Applies cache-based skipping using file stat signatures.

Cache contract: Cache.

2. AST Parsing¶

Uses Python's built-in ast module.
Supports Python 3.10+ syntax.

3. AST Normalization¶

Normalization removes non-structural noise:

variable names → _VAR_
constants → _CONST_
attributes → _ATTR_
symbolic call targets are preserved (to avoid API conflation)
syntactic sugar (e.g. x += 1 → x = x + 1)
commutative operand canonicalization (+, *, |, &, ^) on proven constant domains
local logical equivalence (not (x in y) → x not in y, not (x is y) → x is not y)
docstrings removed
type annotations removed

This ensures structural stability across refactors.

4. CFG Construction¶

Built per-function using CFGBuilder.
Produces deterministic basic blocks.
Captures structural control flow (if, for, while, try, with, match).
Models short-circuit and/or as micro-CFG branches.
Links try/except only from statements that may raise.
Preserves match case and except handler order structurally.
Models break / continue as terminating loop transitions.
Preserves for/while ... else semantics.

Full semantics: CFG Semantics.

5. Fingerprinting¶

Each function CFG is converted into a canonical string form and hashed. This fingerprint is used to group structurally identical functions.

6. Segment Windows¶

Large functions are also scanned with segment windows (sliding windows over normalized statements).
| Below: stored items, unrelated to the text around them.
/-- The learned values as one area, under a LEARN_SEQ and for a mask of triggers (07 Table 7.4). -/
def State.learnArea (seq trig : Nat) (s : State) : LearnArea :=
  { seq := seq, tsc := s.now, modelDigest := Config.modelDigest s.img.cfg.model, cells := s.est.cells.map (fun e => (e.1, e.2.learned)), rc := strings.map (fun n => (n.val, s.rc[n].memFreq, s.rc[n].mem)), trigger := trig, valid := true }

/-- LEARN_SEQ of the newest valid area (07 Table 7.6). -/
def Journal.learnSeq (j : Journal) : Nat := if j.newest.valid then j.newest.seq else 0

/-- The next LEARN_SEQ: one above the last one that a write took, completed or not (07 Table 7.4). -/
def Journal.nextLearn (j : Journal) : Nat := max j.learnLast (max j.area0.seq j.area1.seq) + 1

/-- The charges that a write covers (07 R195). -/
def Est.covered (e : Est) : Est :=
  { e with cells := e.cells.map (fun x => (x.1, { x.2 with balW := x.2.balQ })), strs := e.strs.map fun t => { t with chargeW := t.chargeJ } }

/-- A write starts (07 R194): its contents are those of now; the area without the newest valid copy is no longer valid. The member that
leads tells the twin, which writes its copy under the same LEARN_SEQ (07 R197). -/
def State.learnStart (seq trig : Nat) (s : State) : State :=
  let a := s.learnArea seq trig
  let s := s.modJrn fun j => { j.modOther (fun x => { x with valid := false }) with learnLast := max j.learnLast seq }
  let s := s.modEst fun e => { e.covered with learnBusy := true, learnTrig := trig, learnWrite := some a }
  s.when (s.copies && s.twin.role == .active) (State.twinRecord (.work (.learn seq trig)) "LEARN")

/-- A trigger of the learned-values write: it starts the write, or merges into the one that follows the running write (07 R193). The
bits follow the order of the rule's list (log 13). -/
def State.learnTrigger (bit : Nat) (s : State) : State :=
  if s.est.learnBusy then s.modEst fun e => { e with learnPending := true, learnTrigNext := e.learnTrigNext ||| 2 ^ bit }
  else s.learnStart s.jrn.nextLearn (2 ^ bit)

/-- The twin's trigger: the copied values are written under its LEARN_SEQ, at once or after the running write (07 R197). -/
def State.learnCopy (seq trig : Nat) (s : State) : State :=
  if s.est.learnBusy then s.modEst fun e => { e with learnPending := true, learnTrigNext := e.learnTrigNext ||| trig, learnSeqNext := some seq }
  else s.learnStart seq trig

/-- A write has ended: the queued one starts at once (07 R193). -/
def State.learnNext (s : State) : State :=
  let e := s.est
  let s := s.modEst fun e => { e with learnBusy := false, learnPending := false, learnTrig := 0, learnTrigNext := 0, learnSeqNext := none, learnWrite := none }
  s.when e.learnPending (State.learnStart (e.learnSeqNext.getD s.jrn.nextLearn) e.learnTrigNext)

/-! ### Conditions -/

/-- Is the CELL_PRI_SEC_DIFF condition absent from a string for 10 s (08 R216). -/
def State.psDiffAbsent (n : Fin 8) (s : State) : Bool :=
  s.saf.psdiffSince[n].isNone && ((s.saf.psdiffClear[n].map fun t => decide (s.since t ≥ 10000000000)).getD true)

/-- The string of a fabric input, none for a global one (08 Table 8.1). -/
def FabricIn.string : FabricIn → Option (Fin 8)
  | .loop n | .gd n _ | .oc n _ => some n
  | .estop _ | .ext => none

/-- The numbers of a fabric input in SELFTEST_FAIL: its row of Table 8.1 from 0, the string, the phase, channel or input (08 R227). -/
def FabricIn.body : FabricIn → List Int
  | .loop n => ints [0, n, 0]
  | .gd n p => ints [1, n, p]
  | .oc n c => ints [2, n, b2n c]
  | .estop i => ints [3, 0xFF, b2n i]
  | .ext => ints [4, 0xFF, 0]

/-- Do both safety channels permit the string (05 Table 5.12 bit 0; 08 R207, R216, R227). -/
def State.permits (n : Fin 8) (s : State) : Bool :=
  let t := s.saf
  t.profileOk && !s.img.profPending && t.a.run && t.b.run && !t.a.failed && !t.b.failed && s.psDiffAbsent n && !t.a.failIn.any (fun i => i.string == some n) && !t.b.failIn.any (fun i => i.string == some n) &&
    !(bit t.a.faultDem.toNat n || bit t.b.faultDem.toNat n || bit t.a.shedDem.toNat n || bit t.b.shedDem.toNat n)

/-- Ring CLOSED or SPLIT and the string's IMG_REENUM bit clear (05 Table 5.12 bit 1). -/
def State.ringReady (n : Fin 8) (s : State) : Bool := (s.ring[n].mode == .closed || s.ring[n].mode == .split) && !bit s.img.reenum.toNat n

/-- The failed conditions of Table 5.12, bit by bit. -/
def State.startMask (n : Fin 8) (s : State) : Nat :=
  let e := s.str[n]
  let c := s.topo n
  maskOf [!s.permits n, !s.ringReady n, !e.auxOpen, e.snsValid != 0x3FF, !(e.gd.toList.all fun g => g.healthy && g.session),
    c.sync && !e.synced, e.lockout, !((c.vbusLo : Int) * 10 ≤ e.smp.vbus && e.smp.vbus ≤ (c.vbusHi : Int) * 10), !s.strLease n]

/-- A write of STRn_CMD: the lease, then the row of Table 5.11, then its conditions; `check` gives a code and a detail. -/
def StrEng.cmd (n : Fin 8) (check : Session → State → Nat × Nat) (effect : State → State) : Write := fun x s =>
  let c := if !s.strLease n then (0x0508, 0) else check x s
  if c.1 = 0 then (0, effect (s.strResult n 0 0)) else (c.1, s.strResult n c.1 c.2)

/-- Permitted only from states for which `p` holds (05 Table 5.11); else STR_STATE. -/
def State.fromState (n : Fin 8) (p : StrState → Bool) (s : State) : Nat × Nat := if p s.str[n].state then (0, 0) else (0x0501, 0)

/-! ### Commands (05 Table 5.11) -/

/-- A string whose Ring is in ENUM_FAILED keeps its state until an enumeration succeeds (03 R79), answered as Table 5.12 bit 1 (log 66);
else the row of Table 5.11. -/
def State.leaveState (n : Fin 8) (p : StrState → Bool) (s : State) : Nat × Nat :=
  if p s.str[n].state && s.ring[n].mode == .enumFailed then (0x0502, 2) else s.fromState n p

/-- ENABLE: a declared string, DISABLED to OFF; gate-driver sessions are then established (10 R278). -/
def StrEng.enableCmd (n : Fin 8) : Write :=
  StrEng.cmd n (fun _ s => if (s.topo n).declared then s.leaveState n (· == .disabled) else (0x0501, 0)) fun s => (s.strTo n .off 1).gdSessions n

/-- STRING_ENABLE. -/
def execStringEnable (q : Req) (n : Fin 8) (s : State) : Host.Outcome State Fault Refusal := .next (s.hostWrite q (StrEng.enableCmd n))

/-- DISABLE: from OFF, SHED or SERVICE; no BEACON, and the nodes sleep, so their keys are of no more use (03 R69; 05 Table 5.10). -/
def StrEng.disableCmd (n : Fin 8) : Write :=
  StrEng.cmd n (fun _ s => s.leaveState n fun t => t == .off || t == .shed || t == .service) fun s =>
    (s.strTo n .disabled 2).modRing n fun r => { r.dropKeys with mode := .idle, enumRun := none, closeStep := .none, queue := [], outA := none, outB := none, windowOpen := false, splitNext := false }

/-- STRING_DISABLE. -/
def execStringDisable (q : Req) (n : Fin 8) (s : State) : Host.Outcome State Fault Refusal := .next (s.hostWrite q (StrEng.disableCmd n))

/-- The refusal of START: the state or the bank's state with STR_STATE, Table 5.12 with STR_CONDITIONS and its failed bits. -/
def State.startCode (n : Fin 8) (s : State) : Nat × Nat :=
  let b := s.bank.state
  if !(s.str[n].state == .off && (b == .precharge || b.flowing)) then (0x0501, 0)
  else if s.startMask n ≠ 0 then (0x0502, s.startMask n) else (0, 0)

/-- START: K_NEG is energised at the next T0 (05 R153 step 1). -/
def StrEng.startCmd (n : Fin 8) : Write :=
  StrEng.cmd n (fun _ s => s.startCode n) fun s => (s.strTo n .precharge 3).modStr n fun e => { e with prech := .waitT0, prechRun := 0, prechMissRun := 0, opening := .none }

/-- STRING_START. -/
def execStringStart (q : Req) (n : Fin 8) (s : State) : Host.Outcome State Fault Refusal := .next (s.hostWrite q (StrEng.startCmd n))

/-- A stop that is still ramping down gives way to the later command; one past its ramp goes on (log 125). -/
def StrEng.recall (e : StrEng) : StrEng := if e.opening == .rampDown then { e with opening := .none, lowRun := 0 } else e

/-- The string enters HOLD with its reference ramping to zero (05 R144). -/
def State.toHold (n : Fin 8) (cause : Nat) (s : State) : State :=
  (s.strTo n .hold cause).modStr n fun e => { e.recall with loop := { e.loop with ramping := false, rampZero := true } }

/-- HOLD: from RUN. -/
def StrEng.holdCmd (n : Fin 8) : Write := StrEng.cmd n (fun _ s => s.fromState n (· == .run)) (State.toHold n 4)

/-- STRING_HOLD. -/
def execStringHold (q : Req) (n : Fin 8) (s : State) : Host.Outcome State Fault Refusal := .next (s.hostWrite q (StrEng.holdCmd n))
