-- ==== Sys2Proof/Machine/HostLate.lean ====
section
/-! DEFINITION. Host requests that act on registers, the journal or a whole transfer (spec 01 R36; 10 R282; 12 R328 to R332), and the
completion of accepted work (00 R5). -/

namespace Sys2Proof.Machine

/-! ### Registers (12 R328) -/

/-- The word a session reads: the half latched for it, else the register (01 R36). -/
def State.readFor (x : Session) (a : Nat) (s : State) : Word :=
  Sparse.get x.latch a (s.readReg a)

/-- What a dark module still answers: the identity registers, TRUST_STATUS and the first-fault recorder (10 R268, R287). -/
def Reg.inDark (a : Nat) : Bool := a < 0x20 || a == 0x240000 || (0x2C0000 ≤ a && a < 0x300000)

/-- One word read by a session: a _LO register latches its _HI half for it (01 R36). -/
def State.readWord (id a : Nat) (s : State) : Word × State :=
  (s.readFor ((s.session id).getD {}) a,
    s.when (Reg.isLo a) fun s => s.modSession id fun y => { y with latch := Sparse.put y.latch (a + 4) (s.readReg (a + 4)) })

/-- Consecutive words read in ascending order (12 R328). -/
def State.readWords (id : Nat) : Nat → Nat → State → List Byte × State
  | _, 0, s => ([], s)
  | a, k + 1, s =>
    let r := s.readWord id a
    let t := State.readWords id (a + 4) k r.2
    (leBytes 4 r.1.toNat ++ t.1, t.2)

/-- The addresses of COUNT consecutive words (12 R328). -/
def Reg.run (addr count : Nat) : List Nat := (List.range count).map fun i => addr + 4 * i

/-- The code of the first refused word of a read, 0 where none is (12 R328). -/
def Reg.runCode (addr count : Nat) : Nat := firstCode ((Reg.run addr count).map fun a => (Reg.addrCode a ≠ 0, Reg.addrCode a))

/-- READ_LO_LATCH (01 R36; 12 R328): a READ of 1 to 256 words; the first refused word ends it. -/
def execReadLoLatch (q : Req) (addr count : Nat) (s : State) : Host.Outcome State Fault Refusal :=
  .next <| if s.dark && !((Reg.run addr count).all Reg.inDark) then s else s.withReq q 0x01 (fun _ => true) fun _ s =>
    let c := if count < 1 || count > 256 then 0x0C01 else Reg.runCode addr count
    if c ≠ 0 then s.refuseReq q c
    else
      let r := s.readWords q.session addr count
      (r.2.reply q 0 r.1).tick

/-- REGISTER_WRITE (00 R14; 12 R328). -/
def execRegisterWrite (q : Req) (addr : Nat) (words : List Word) (s : State) : Host.Outcome State Fault Refusal :=
  .next (s.hostWrite q (Reg.writeAll addr words))

/-- COUNTER_CLEAR (00 R12). -/
def execCounterClear (q : Req) (addr : Nat) (value : Word) (s : State) : Host.Outcome State Fault Refusal :=
  .next (s.hostWrite q (Reg.write addr value))

/-! ### Signed reports (10 R282, 12 Table 12.1) -/

/-- The words of a register snapshot, or the code of the first word that is refused. -/
def State.snapshot (addr count : Nat) (s : State) : Nat × List Byte :=
  (Reg.runCode addr count, ((Reg.run addr count).map fun a => leBytes 4 (s.readReg a).toNat).flatten)

/-- The committed records with their tails in force (11 R314). -/
def State.ffrExport (s : State) : List Byte :=
  ((s.ffr.nv.recs.reverse.filter (·.committed)).map FfrRec.bytes).flatten

/-- REPORT (10 R282): KIND 1 and 2; any other is refused with LHP_FORMAT; a zeroised module signs nothing. -/
def execReport (q : Req) (kind addr count nonce : Nat) (s : State) : Host.Outcome State Fault Refusal :=
  .next <| s.withReq q 0x08 (fun _ => true) fun _ s =>
    let snap := if kind = 1 then s.snapshot addr count else (0, s.ffrExport)
    let c := firstCode [(kind != 1 && kind != 2, 0x0C01), (s.trust.nv.owner == .zeroised, 0x0A0A), (snap.1 ≠ 0, snap.1)]
    if c ≠ 0 then s.refuseReq q c else (s.countReport.reply q 0 (s.reportBytes kind nonce snap.2)).tick

/-! ### Journaled writes (12 R329, R330) -/

/-- May a register be journaled: RW, IW or CW, and no command (12 R329). -/
def Reg.journalable (a : Nat) : Bool :=
  match Reg.access a with
  | some .rw => true
  | some .iw => true
  | some .cw => true
  | _ => false

/-- The last write tag of an identity, with its JSEQ; none before the first (12 R320, R321, R329). -/
def State.lastTag (x : Session) (s : State) : Option (BitVec 64 × Nat) :=
  if x.port == .console then (if s.jrn.consoleJseq = 0 then none else some (s.jrn.consoleTag, s.jrn.consoleJseq))
  else ((s.jrn.identOf x.ident).filter fun h => h.jseq ≠ 0).map fun h => (h.wtag, h.jseq)

/-- Is WTAG at or below the last accepted one of its identity (12 R329). -/
def State.tagOld (x : Session) (wtag : BitVec 64) (s : State) : Bool := ((s.lastTag x).map fun t => decide (wtag ≤ t.1)).getD false

/-- The JSEQ already given to a write whose WTAG is the last accepted one of its identity (12 R329). -/
def State.jseqGiven (x : Session) (wtag : BitVec 64) (s : State) : Option Nat := ((s.lastTag x).filter fun t => t.1 == wtag).map (·.2)

/-- Would a write open a 1,025th address (12 R329). -/
def State.journalFull (a : Nat) (s : State) : Bool :=
  let as := (s.jrn.writes.map (·.addr) ++ s.host.jwait.map (·.entry.addr)).eraseDups
  !as.contains a && as.length ≥ 1024

/-- The refusals of a JOURNALED write before its tag is compared (12 R329). -/
def State.journalEarly (x : Session) (addr count : Nat) (s : State) : Nat :=
  firstCode [(count ≠ 1, 0x0C04), (Reg.addrCode addr ≠ 0, Reg.addrCode addr), (!Reg.journalable addr, 0x0C04), (!s.leads, 0x0C08),
    (x.port != .console && !s.identRoom x.ident, 0x0C07)]

/-- JOURNALED_WRITE (12 R329): the checks, the repeat of the last tag, the register's own rules; then the work waits for its journal write,
or for the twin's copy, under the JSEQ that is set aside for it (log 87). -/
def execJournaledWrite (q : Req) (wtag : BitVec 64) (addr : Nat) (words : List Word) (s : State) : Host.Outcome State Fault Refusal :=
  .next <| s.withReq q 0x02 HostRole.mayWrite fun x s =>
    let c := s.journalEarly x addr words.length
    let v := words.headD 0
    if c ≠ 0 then s.refuseReq q c
    else
      match s.jseqGiven x wtag with
      | some j => s.reply q 0 (leBytes 8 j)
      | none =>
        let r := Reg.write addr v x s
        if s.tagOld x wtag then s.refuseReq q 0x0C05
        else if s.journalFull addr then s.refuseReq q 0x0C06
        else if r.1 ≠ 0 then r.2.refuseReq q r.1
        else
          let w : JWait := { session := q.session, msgId := q.msg, ident := x.ident, wtag := wtag, entry := { addr := addr, value := v, jseq := s.jrn.nextJseq }, alone := !s.paired }
          ((s.modJrn fun j => { j with nextJseq := j.nextJseq + 1 }).modHost fun h => { h with jwait := h.jwait ++ [w] }).when s.copies (State.twinRecord (.work (.write w.entry x.ident wtag)) "WRITE")

/-- The journal with a write acknowledged at `tsc`: the newest value of its address, the identity's tag and JSEQ (12 R320, R329). -/
def Journal.keepWrite (tsc : Nat) (w : JWait) (j : Journal) : Journal :=
  let j := { j with writes := (j.writes.filter fun (e : JEntry) => e.addr != w.entry.addr) ++ [{ w.entry with tsc := tsc }] }
  if w.session = 8 then { j with consoleTag := w.wtag, consoleJseq := w.entry.jseq } else j.modIdent w.ident fun h => { h with wtag := w.wtag, jseq := w.entry.jseq }

/-- A journaled write accepted: stamped, kept, answered with its JSEQ, in effect under 01 R30 (01 R23; 12 R329). One whose tag has been accepted
meanwhile is answered as the repeat or the old one that it is by then. -/
def State.journalAck (w : JWait) (s : State) : State :=
  let q : Req := { session := w.session, msg := w.msgId }
  let x : Session := (s.session w.session).getD { id := w.session, port := if w.session = 8 then .console else .a, ident := w.ident }
  let s := s.modHost fun h => { h with jwait := h.jwait.filter fun v => v.entry.jseq != w.entry.jseq }
  match s.jseqGiven x w.wtag with
  | some j => s.reply q 0 (leBytes 8 j)
  | none =>
    if s.tagOld x w.wtag then s.refuseReq q 0x0C05
    else
      let s := (s.modJrn (Journal.keepWrite (s.stampOf 0x080) w)).stamped 0x080
      (Reg.write w.entry.addr w.entry.value x s).2.reply q 0 (leBytes 8 w.entry.jseq)

/-- The journaled write that waits under a JSEQ. -/
def State.jWaiting (jseq : Nat) (s : State) : Option JWait := s.host.jwait.find? fun j => j.entry.jseq == jseq

/-- JOURNAL_WRITE_DONE (00 R5): the acknowledgement of work taken while no pair was formed is released, also where one has formed since. -/
def execJournalWriteDone (w : AckWork) (s : State) : Host.Outcome State Fault Refusal :=
  .next <|
    match w with
    | .dispatch seq =>
      match s.dispWaiting seq with
      | none => s
      | some d => if d.alone then s.dispHeld seq else s
    | .write jseq =>
      match s.jWaiting jseq with
      | none => s
      | some j => if j.alone then s.journalAck j else s

/-- The copy of an archive's last record confirmed, or the writer's admission reported: ARCHIVE has completed (11 R314). -/
def Ffr.archived (rseq : Nat) (f : Ffr) : Ffr :=
  match f.archPend with
  | none => f
  | some (r, _) => if rseq < r then f else { f with archPend := none, nv := { f.nv with archived := true, archRseq := rseq } }

/-- The twin holds a history record: its admission has completed, and a NOTE is answered (11 R299; 09 R249). -/
def State.histConfirmed (rseq : Nat) (s : State) : State :=
  let qs := (s.hist.twinWait.filter fun w => w.rseq == rseq).filterMap (·.req)
  State.forEach qs (fun q s => s.reply q 0 []) (s.modHist fun h => { h with twinWait := h.twinWait.filter fun w => w.rseq != rseq })

/-- WORK_COPY_CONFIRMED (00 R5; 11 R299, R314, R315; 12 R329): the twin holds the work. -/
def execWorkCopyConfirmed (f : TwinFrame) (w : WorkCopy) (s : State) : Host.Outcome State Fault Refusal :=
  .next <| s.withFrame f fun s =>
    match w with
    | .journaled jseq =>
      match s.jWaiting jseq with
      | none => s
      | some j => if j.alone then s else s.journalAck j
    | .history rseq => s.histConfirmed rseq
    | .ffr seq => s.modFfr fun f => { f with mirroring := f.mirroring.filter fun m => m != seq.toNat }
    | .archive rseq => (s.histConfirmed rseq).modFfr (Ffr.archived rseq)

/-- One journaled value applied again: the rules of its register, save the role and the lease, which a host's write needs (12 R330; log 34). -/
def State.reapplyOne (e : JEntry) (s : State) : State :=
  let role := s.twin.role
  let r := Reg.write e.addr e.value {} (s.modTwin fun w => { w with role := .alone })
  let t := r.2.modTwin fun w => { w with role := role }
  if r.1 = 0 then t
  else
    ((t.modJrn fun j => { j with writes := j.writes.filter fun x => x.addr != e.addr }).bump 0x030210).emit 0x4C35 0x080 (ints [e.addr, e.value.toNat, e.jseq])

/-- JOURNAL_REAPPLY (12 R330): at the first T0 after the image passed, every journaled value is applied again or ends. -/
def execJournalReapply (s : State) : Host.Outcome State Fault Refusal :=
  .next <|
    if s.host.reapplyDue && s.img.cur.valid
    then (State.forEach s.jrn.writes State.reapplyOne s).applyRegs.modHost fun h => { h with reapplyDue := false }
    else s

/-! ### The end of a block transfer (12 R331) -/

/-- The target's own checks on a whole transfer: its code and the state after. -/
def State.takeWhole (target : Nat) (b : List Byte) (s : State) : Nat × State :=
  if target = 1 then s.verifyImage b
  else if target = 2 then s.loadPackage b false
  else (0, s.modTrust fun t => { t with buffer := b, bufferOk := true })

/-- BLOCK_END (12 R331, R332): the digest, then the target's own checks; with the wrong digest the transfer stays open. -/
def execBlockEnd (q : Req) (target : Nat) (s : State) : Host.Outcome State Fault Refusal :=
  .next <| s.withReq q 0x05 (fun r => r.mayBlock target) fun x s =>
    match (s.xfer target).filter fun t => t.ident == x.ident with
    | none => s.refuseReq q 0x0C0C
    | some t =>
      if t.bytes.length ≠ t.total || Config.sha384 t.bytes != t.digest then s.refuseReq q 0x0C0A
      else
        let r := (s.dropXfer target).takeWhole target t.bytes
        if r.1 = 0 then r.2.reply q 0 [] else r.2.refuseReq q r.1

end Sys2Proof.Machine
end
These are used to detect internal clones inside the same function.

Segment windows are never used as a final equivalence signal; they are candidate generators with strict hash confirmation.

7. Clone Detection¶

Clone groups are detected at three granularities:

Function clone groups¶

Grouped by fingerprint|loc_bucket.
Report typing is deterministic (Type-1..Type-4) in report layer.

Block clone groups¶

Repeated structural statement windows across functions.
Report typing is Type-4 with explainability facts from core.

Noise filters applied:

minimum LOC / statement thresholds
no overlapping blocks
no same-function block clones
__init__ excluded from block analysis

Segment clones (internal/report-only)¶

Detected only inside the same function.
Used for internal copy-paste discovery and report explainability.
Not included in baseline or CI failure logic.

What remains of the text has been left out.